• Entries shown:
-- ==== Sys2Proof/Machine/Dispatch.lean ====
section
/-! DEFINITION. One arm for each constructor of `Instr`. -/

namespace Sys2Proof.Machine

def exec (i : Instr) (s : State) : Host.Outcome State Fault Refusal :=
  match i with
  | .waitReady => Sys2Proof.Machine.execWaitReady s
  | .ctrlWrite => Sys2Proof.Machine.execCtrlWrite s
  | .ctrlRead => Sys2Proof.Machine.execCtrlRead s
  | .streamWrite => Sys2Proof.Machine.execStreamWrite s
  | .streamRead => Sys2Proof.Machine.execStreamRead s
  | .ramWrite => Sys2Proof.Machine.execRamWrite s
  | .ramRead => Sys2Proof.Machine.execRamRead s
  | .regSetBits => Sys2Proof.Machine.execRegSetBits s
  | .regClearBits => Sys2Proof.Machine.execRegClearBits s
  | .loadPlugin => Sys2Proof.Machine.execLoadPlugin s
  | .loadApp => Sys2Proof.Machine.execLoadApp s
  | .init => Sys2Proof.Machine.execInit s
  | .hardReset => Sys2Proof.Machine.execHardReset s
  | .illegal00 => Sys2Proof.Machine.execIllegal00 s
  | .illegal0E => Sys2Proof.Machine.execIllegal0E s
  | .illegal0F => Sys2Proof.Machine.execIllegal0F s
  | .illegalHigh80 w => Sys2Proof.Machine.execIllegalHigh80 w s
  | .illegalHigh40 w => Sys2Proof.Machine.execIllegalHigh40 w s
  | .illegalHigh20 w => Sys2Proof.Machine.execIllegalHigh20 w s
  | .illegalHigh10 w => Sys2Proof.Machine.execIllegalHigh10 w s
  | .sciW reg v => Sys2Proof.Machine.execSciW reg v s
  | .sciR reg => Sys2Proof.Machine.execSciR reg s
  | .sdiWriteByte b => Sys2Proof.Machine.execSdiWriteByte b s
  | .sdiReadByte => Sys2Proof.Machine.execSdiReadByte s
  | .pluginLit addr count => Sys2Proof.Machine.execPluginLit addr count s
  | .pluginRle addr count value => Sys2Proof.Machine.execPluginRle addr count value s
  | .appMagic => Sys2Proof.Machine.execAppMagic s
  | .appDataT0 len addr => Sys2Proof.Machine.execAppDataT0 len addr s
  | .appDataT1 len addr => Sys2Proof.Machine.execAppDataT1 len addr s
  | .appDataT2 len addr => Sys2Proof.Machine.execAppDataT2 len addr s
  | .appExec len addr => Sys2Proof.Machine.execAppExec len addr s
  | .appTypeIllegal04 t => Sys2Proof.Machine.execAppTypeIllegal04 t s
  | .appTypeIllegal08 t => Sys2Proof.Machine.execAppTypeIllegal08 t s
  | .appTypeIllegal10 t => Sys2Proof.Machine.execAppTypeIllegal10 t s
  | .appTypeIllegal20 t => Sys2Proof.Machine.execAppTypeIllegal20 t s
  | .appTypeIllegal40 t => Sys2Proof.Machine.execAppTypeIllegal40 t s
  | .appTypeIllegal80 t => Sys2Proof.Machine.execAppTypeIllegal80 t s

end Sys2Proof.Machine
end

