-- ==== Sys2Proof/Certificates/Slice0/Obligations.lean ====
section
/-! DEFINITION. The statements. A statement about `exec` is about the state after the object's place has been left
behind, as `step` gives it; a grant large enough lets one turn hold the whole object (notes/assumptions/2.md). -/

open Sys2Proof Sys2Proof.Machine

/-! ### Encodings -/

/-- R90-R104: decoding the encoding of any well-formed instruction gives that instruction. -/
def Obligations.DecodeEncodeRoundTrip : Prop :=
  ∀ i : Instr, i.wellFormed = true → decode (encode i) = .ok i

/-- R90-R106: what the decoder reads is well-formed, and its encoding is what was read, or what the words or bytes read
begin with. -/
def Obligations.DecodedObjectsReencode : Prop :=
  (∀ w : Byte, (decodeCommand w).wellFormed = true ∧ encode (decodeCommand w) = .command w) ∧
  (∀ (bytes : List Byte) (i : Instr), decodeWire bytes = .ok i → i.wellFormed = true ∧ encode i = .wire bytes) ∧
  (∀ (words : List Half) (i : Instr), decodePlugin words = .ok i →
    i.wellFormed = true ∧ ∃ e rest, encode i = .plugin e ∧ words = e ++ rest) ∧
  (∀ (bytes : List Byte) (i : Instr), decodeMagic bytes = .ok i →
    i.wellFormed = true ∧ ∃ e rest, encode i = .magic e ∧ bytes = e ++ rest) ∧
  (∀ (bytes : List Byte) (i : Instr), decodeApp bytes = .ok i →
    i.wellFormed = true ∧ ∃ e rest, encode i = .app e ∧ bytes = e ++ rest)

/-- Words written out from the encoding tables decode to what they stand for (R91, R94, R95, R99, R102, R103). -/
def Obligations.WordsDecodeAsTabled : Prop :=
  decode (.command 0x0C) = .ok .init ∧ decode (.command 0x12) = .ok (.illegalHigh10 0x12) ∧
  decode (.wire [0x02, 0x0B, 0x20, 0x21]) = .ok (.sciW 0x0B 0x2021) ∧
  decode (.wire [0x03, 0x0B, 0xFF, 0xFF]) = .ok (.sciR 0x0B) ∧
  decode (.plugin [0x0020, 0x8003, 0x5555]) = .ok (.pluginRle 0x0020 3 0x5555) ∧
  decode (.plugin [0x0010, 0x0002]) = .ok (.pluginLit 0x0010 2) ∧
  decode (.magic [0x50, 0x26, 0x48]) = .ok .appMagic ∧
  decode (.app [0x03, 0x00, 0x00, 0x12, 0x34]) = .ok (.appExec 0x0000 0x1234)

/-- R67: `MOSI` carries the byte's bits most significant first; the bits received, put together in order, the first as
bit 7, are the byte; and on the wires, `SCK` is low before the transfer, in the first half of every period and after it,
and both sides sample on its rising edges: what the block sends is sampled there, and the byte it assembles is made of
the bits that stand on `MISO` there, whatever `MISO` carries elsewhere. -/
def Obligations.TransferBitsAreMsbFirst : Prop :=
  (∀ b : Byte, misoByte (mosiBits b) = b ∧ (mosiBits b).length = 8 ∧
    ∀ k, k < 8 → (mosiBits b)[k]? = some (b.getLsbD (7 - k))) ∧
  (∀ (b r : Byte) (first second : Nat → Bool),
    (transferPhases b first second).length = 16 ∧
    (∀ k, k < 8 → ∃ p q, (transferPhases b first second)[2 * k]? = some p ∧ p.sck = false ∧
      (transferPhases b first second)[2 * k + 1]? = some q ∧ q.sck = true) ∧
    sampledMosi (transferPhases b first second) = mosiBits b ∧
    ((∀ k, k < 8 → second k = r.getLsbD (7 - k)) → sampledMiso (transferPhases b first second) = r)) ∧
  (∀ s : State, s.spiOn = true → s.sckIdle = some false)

• Problem details:
Would you copy, unchanged, the stretch of the records above that begins at the line containing "def exec (i" and ends at the line containing "Sys2Proof.Machine.execIllegalHigh40 w s", and only that?

• Reply:
def exec (i : Instr) (s : State) : Host.Outcome State Fault Refusal :=
  match i with
  | .waitReady => Sys2Proof.Machine.execWaitReady s
  | .ctrlWrite => Sys2Proof.Machine.execCtrlWrite s
  | .ctrlRead => Sys2Proof.Machine.execCtrlRead s
  | .streamWrite => Sys2Proof.Machine.execStreamWrite s
  | .streamRead => Sys2Proof.Machine.execStreamRead s
  | .ramWrite => Sys2Proof.Machine.execRamWrite s
  | .ramRead => Sys2Proof.Machine.execRamRead s
  | .regSetBits => Sys2Proof.Machine.execRegSetBits s
  | .regClearBits => Sys2Proof.Machine.execRegClearBits s
  | .loadPlugin => Sys2Proof.Machine.execLoadPlugin s
  | .loadApp => Sys2Proof.Machine.execLoadApp s
  | .init => Sys2Proof.Machine.execInit s
  | .hardReset => Sys2Proof.Machine.execHardReset s
  | .illegal00 => Sys2Proof.Machine.execIllegal00 s
  | .illegal0E => Sys2Proof.Machine.execIllegal0E s
  | .illegal0F => Sys2Proof.Machine.execIllegal0F s
  | .illegalHigh80 w => Sys2Proof.Machine.execIllegalHigh80 w s
  | .illegalHigh40 w => Sys2Proof.Machine.execIllegalHigh40 w s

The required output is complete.